Saved data entries:
[Start of section]

@[simp] theorem enterXfer_root (s : State) : (enterXfer s).root = s.root := rfl
@[simp] theorem enterXfer_rootSet (s : State) : (enterXfer s).rootSet = s.rootSet := rfl
@[simp] theorem enterXfer_phase (s : State) : (enterXfer s).phase = .xfer := rfl
@[simp] theorem enterXfer_opc (s : State) : (enterXfer s).opc = s.opc := rfl
@[simp] theorem enterXfer_va (s : State) : (enterXfer s).va = s.va := rfl
@[simp] theorem enterXfer_wdata (s : State) : (enterXfer s).wdata = s.wdata := rfl
@[simp] theorem enterXfer_level (s : State) : (enterXfer s).level = s.level := rfl
@[simp] theorem enterXfer_table (s : State) : (enterXfer s).table = s.table := rfl
@[simp] theorem enterXfer_eaddr (s : State) : (enterXfer s).eaddr = s.eaddr := rfl
@[simp] theorem enterXfer_entry (s : State) : (enterXfer s).entry = s.entry := rfl
@[simp] theorem enterXfer_faulted (s : State) : (enterXfer s).faulted = s.faulted := rfl
@[simp] theorem enterXfer_fatal (s : State) : (enterXfer s).fatal = s.fatal := rfl
@[simp] theorem enterXfer_cause (s : State) : (enterXfer s).cause = s.cause := rfl
@[simp] theorem enterXfer_abortReason (s : State) : (enterXfer s).abortReason = s.abortReason := rfl
@[simp] theorem enterXfer_diagValid (s : State) : (enterXfer s).diagValid = s.diagValid := rfl
@[simp] theorem enterXfer_diagVa (s : State) : (enterXfer s).diagVa = s.diagVa := rfl
@[simp] theorem enterXfer_diagLevel (s : State) : (enterXfer s).diagLevel = s.diagLevel := rfl
@[simp] theorem enterXfer_diagPpn (s : State) : (enterXfer s).diagPpn = s.diagPpn := rfl
@[simp] theorem enterXfer_diagFlags (s : State) : (enterXfer s).diagFlags = s.diagFlags := rfl
@[simp] theorem enterXfer_pool (s : State) : (enterXfer s).pool = s.pool := rfl
@[simp] theorem enterXfer_lastPpn (s : State) : (enterXfer s).lastPpn = s.lastPpn := rfl
@[simp] theorem enterXfer_handler (s : State) : (enterXfer s).handler = s.handler := rfl
@[simp] theorem enterXfer_agentTurns (s : State) : (enterXfer s).agentTurns = s.agentTurns := rfl
@[simp] theorem enterXfer_hostQueue (s : State) : (enterXfer s).hostQueue = s.hostQueue := rfl
@[simp] theorem enterXfer_rsp (s : State) : (enterXfer s).rsp = s.rsp := rfl
@[simp] theorem enterXfer_events (s : State) : (enterXfer s).events = s.events := rfl
@[simp] theorem enterXfer_hostVal (s : State) : (enterXfer s).hostVal = s.hostVal := rfl

@[simp] theorem storeByte_root (a : Pa) (s : State) : (storeByte a s).root = s.root := rfl
@[simp] theorem storeByte_rootSet (a : Pa) (s : State) : (storeByte a s).rootSet = s.rootSet := rfl
@[simp] theorem storeByte_phase (a : Pa) (s : State) : (storeByte a s).phase = s.phase := rfl
@[simp] theorem storeByte_opc (a : Pa) (s : State) : (storeByte a s).opc = s.opc := rfl
@[simp] theorem storeByte_va (a : Pa) (s : State) : (storeByte a s).va = s.va := rfl
@[simp] theorem storeByte_wdata (a : Pa) (s : State) : (storeByte a s).wdata = s.wdata := rfl
@[simp] theorem storeByte_level (a : Pa) (s : State) : (storeByte a s).level = s.level := rfl
@[simp] theorem storeByte_table (a : Pa) (s : State) : (storeByte a s).table = s.table := rfl
@[simp] theorem storeByte_eaddr (a : Pa) (s : State) : (storeByte a s).eaddr = s.eaddr := rfl
@[simp] theorem storeByte_entry (a : Pa) (s : State) : (storeByte a s).entry = s.entry := rfl
@[simp] theorem storeByte_faulted (a : Pa) (s : State) : (storeByte a s).faulted = s.faulted := rfl
@[simp] theorem storeByte_fatal (a : Pa) (s : State) : (storeByte a s).fatal = s.fatal := rfl
@[simp] theorem storeByte_cause (a : Pa) (s : State) : (storeByte a s).cause = s.cause := rfl
@[simp] theorem storeByte_abortReason (a : Pa) (s : State) : (storeByte a s).abortReason = s.abortReason := rfl
@[simp] theorem storeByte_diagValid (a : Pa) (s : State) : (storeByte a s).diagValid = s.diagValid := rfl
@[simp] theorem storeByte_diagVa (a : Pa) (s : State) : (storeByte a s).diagVa = s.diagVa := rfl
@[simp] theorem storeByte_diagLevel (a : Pa) (s : State) : (storeByte a s).diagLevel = s.diagLevel := rfl
@[simp] theorem storeByte_diagPpn (a : Pa) (s : State) : (storeByte a s).diagPpn = s.diagPpn := rfl
@[simp] theorem storeByte_diagFlags (a : Pa) (s : State) : (storeByte a s).diagFlags = s.diagFlags := rfl
@[simp] theorem storeByte_pool (a : Pa) (s : State) : (storeByte a s).pool = { s.pool with mem := memWrite1 s.pool.mem a.toNat s.wdata } := rfl
@[simp] theorem storeByte_lastPpn (a : Pa) (s : State) : (storeByte a s).lastPpn = s.lastPpn := rfl
@[simp] theorem storeByte_handler (a : Pa) (s : State) : (storeByte a s).handler = s.handler := rfl
@[simp] theorem storeByte_agentTurns (a : Pa) (s : State) : (storeByte a s).agentTurns = s.agentTurns := rfl
@[simp] theorem storeByte_hostQueue (a : Pa) (s : State) : (storeByte a s).hostQueue = s.hostQueue := rfl
@[simp] theorem storeByte_rsp (a : Pa) (s : State) : (storeByte a s).rsp = s.rsp := rfl
@[simp] theorem storeByte_events (a : Pa) (s : State) : (storeByte a s).events = s.events ++ [.store a s.wdata] := rfl
@[simp] theorem storeByte_hostVal (a : Pa) (s : State) : (storeByte a s).hostVal = s.hostVal := rfl

@[simp] theorem setRoot_root (f : Ppn) (s : State) : (setRoot f s).root = f := rfl
@[simp] theorem setRoot_rootSet (f : Ppn) (s : State) : (setRoot f s).rootSet = true := rfl
@[simp] theorem setRoot_phase (f : Ppn) (s : State) : (setRoot f s).phase = .idle := rfl
@[simp] theorem setRoot_opc (f : Ppn) (s : State) : (setRoot f s).opc = s.opc := rfl
@[simp] theorem setRoot_va (f : Ppn) (s : State) : (setRoot f s).va = s.va := rfl
@[simp] theorem setRoot_wdata (f : Ppn) (s : State) : (setRoot f s).wdata = s.wdata := rfl
@[simp] theorem setRoot_level (f : Ppn) (s : State) : (setRoot f s).level = s.level := rfl
@[simp] theorem setRoot_table (f : Ppn) (s : State) : (setRoot f s).table = s.table := rfl
@[simp] theorem setRoot_eaddr (f : Ppn) (s : State) : (setRoot f s).eaddr = s.eaddr := rfl
@[simp] theorem setRoot_entry (f : Ppn) (s : State) : (setRoot f s).entry = s.entry := rfl
@[simp] theorem setRoot_faulted (f : Ppn) (s : State) : (setRoot f s).faulted = s.faulted := rfl
@[simp] theorem setRoot_fatal (f : Ppn) (s : State) : (setRoot f s).fatal = s.fatal := rfl
@[simp] theorem setRoot_cause (f : Ppn) (s : State) : (setRoot f s).cause = s.cause := rfl
@[simp] theorem setRoot_abortReason (f : Ppn) (s : State) : (setRoot f s).abortReason = s.abortReason := rfl
@[simp] theorem setRoot_diagValid (f : Ppn) (s : State) : (setRoot f s).diagValid = s.diagValid := rfl
@[simp] theorem setRoot_diagVa (f : Ppn) (s : State) : (setRoot f s).diagVa = s.diagVa := rfl
@[simp] theorem setRoot_diagLevel (f : Ppn) (s : State) : (setRoot f s).diagLevel = s.diagLevel := rfl
@[simp] theorem setRoot_diagPpn (f : Ppn) (s : State) : (setRoot f s).diagPpn = s.diagPpn := rfl
@[simp] theorem setRoot_diagFlags (f : Ppn) (s : State) : (setRoot f s).diagFlags = s.diagFlags := rfl
@[simp] theorem setRoot_pool (f : Ppn) (s : State) : (setRoot f s).pool = s.pool := rfl
@[simp] theorem setRoot_lastPpn (f : Ppn) (s : State) : (setRoot f s).lastPpn = s.lastPpn := rfl
@[simp] theorem setRoot_handler (f : Ppn) (s : State) : (setRoot f s).handler = s.handler := rfl
@[simp] theorem setRoot_agentTurns (f : Ppn) (s : State) : (setRoot f s).agentTurns = s.agentTurns := rfl
@[simp] theorem setRoot_hostQueue (f : Ppn) (s : State) : (setRoot f s).hostQueue = s.hostQueue := rfl
@[simp] theorem setRoot_rsp (f : Ppn) (s : State) : (setRoot f s).rsp = some 0 := rfl
@[simp] theorem setRoot_events (f : Ppn) (s : State) : (setRoot f s).events = s.events := rfl
@[simp] theorem setRoot_hostVal (f : Ppn) (s : State) : (setRoot f s).hostVal = s.hostVal := rfl

@[simp] theorem resetMachine_root (s : State) : (resetMachine s).root = State.reset.root := rfl
@[simp] theorem resetMachine_rootSet (s : State) : (resetMachine s).rootSet = State.reset.rootSet := rfl
@[simp] theorem resetMachine_phase (s : State) : (resetMachine s).phase = State.reset.phase := rfl
@[simp] theorem resetMachine_opc (s : State) : (resetMachine s).opc = State.reset.opc := rfl
@[simp] theorem resetMachine_va (s : State) : (resetMachine s).va = State.reset.va := rfl
@[simp] theorem resetMachine_wdata (s : State) : (resetMachine s).wdata = State.reset.wdata := rfl
@[simp] theorem resetMachine_level (s : State) : (resetMachine s).level = State.reset.level := rfl
@[simp] theorem resetMachine_table (s : State) : (resetMachine s).table = State.reset.table := rfl
@[simp] theorem resetMachine_eaddr (s : State) : (resetMachine s).eaddr = State.reset.eaddr := rfl
@[simp] theorem resetMachine_entry (s : State) : (resetMachine s).entry = State.reset.entry := rfl
@[simp] theorem resetMachine_faulted (s : State) : (resetMachine s).faulted = State.reset.faulted := rfl
@[simp] theorem resetMachine_fatal (s : State) : (resetMachine s).fatal = State.reset.fatal := rfl
@[simp] theorem resetMachine_cause (s : State) : (resetMachine s).cause = State.reset.cause := rfl
@[simp] theorem resetMachine_abortReason (s : State) : (resetMachine s).abortReason = State.reset.abortReason := rfl
@[simp] theorem resetMachine_diagValid (s : State) : (resetMachine s).diagValid = State.reset.diagValid := rfl
@[simp] theorem resetMachine_diagVa (s : State) : (resetMachine s).diagVa = State.reset.diagVa := rfl
@[simp] theorem resetMachine_diagLevel (s : State) : (resetMachine s).diagLevel = State.reset.diagLevel := rfl
@[simp] theorem resetMachine_diagPpn (s : State) : (resetMachine s).diagPpn = State.reset.diagPpn := rfl
@[simp] theorem resetMachine_diagFlags (s : State) : (resetMachine s).diagFlags = State.reset.diagFlags := rfl
@[simp] theorem resetMachine_pool (s : State) : (resetMachine s).pool = State.reset.pool := rfl
@[simp] theorem resetMachine_lastPpn (s : State) : (resetMachine s).lastPpn = s.lastPpn := rfl
@[simp] theorem resetMachine_handler (s : State) : (resetMachine s).handler = s.handler := rfl
@[simp] theorem resetMachine_agentTurns (s : State) : (resetMachine s).agentTurns = turnsAfterReset s := rfl
@[simp] theorem resetMachine_hostQueue (s : State) : (resetMachine s).hostQueue = s.hostQueue := rfl
@[simp] theorem resetMachine_rsp (s : State) : (resetMachine s).rsp = State.reset.rsp := rfl
@[simp] theorem resetMachine_events (s : State) : (resetMachine s).events = State.reset.events := rfl
@[simp] theorem resetMachine_hostVal (s : State) : (resetMachine s).hostVal = State.reset.hostVal := rfl

end Sys2Proof.Machine
end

[End of section]

▶ **EXERCISE INSTRUCTIONS**:
Using the data above, repeat exactly the lines that begin at the line with "a s).abortReason = s.abortReason := rfl" and end at the line with "a s).handler = s.handler := rfl", both ends included.

▶ **TASK SOLUTION**:
@[simp] theorem storeByte_abortReason (a : Pa) (s : State) : (storeByte a s).abortReason = s.abortReason := rfl
@[simp] theorem storeByte_diagValid (a : Pa) (s : State) : (storeByte a s).diagValid = s.diagValid := rfl
@[simp] theorem storeByte_diagVa (a : Pa) (s : State) : (storeByte a s).diagVa = s.diagVa := rfl
@[simp] theorem storeByte_diagLevel (a : Pa) (s : State) : (storeByte a s).diagLevel = s.diagLevel := rfl
@[simp] theorem storeByte_diagPpn (a : Pa) (s : State) : (storeByte a s).diagPpn = s.diagPpn := rfl
@[simp] theorem storeByte_diagFlags (a : Pa) (s : State) : (storeByte a s).diagFlags = s.diagFlags := rfl
@[simp] theorem storeByte_pool (a : Pa) (s : State) : (storeByte a s).pool = { s.pool with mem := memWrite1 s.pool.mem a.toNat s.wdata } := rfl
@[simp] theorem storeByte_lastPpn (a : Pa) (s : State) : (storeByte a s).lastPpn = s.lastPpn := rfl
@[simp] theorem storeByte_handler (a : Pa) (s : State) : (storeByte a s).handler = s.handler := rfl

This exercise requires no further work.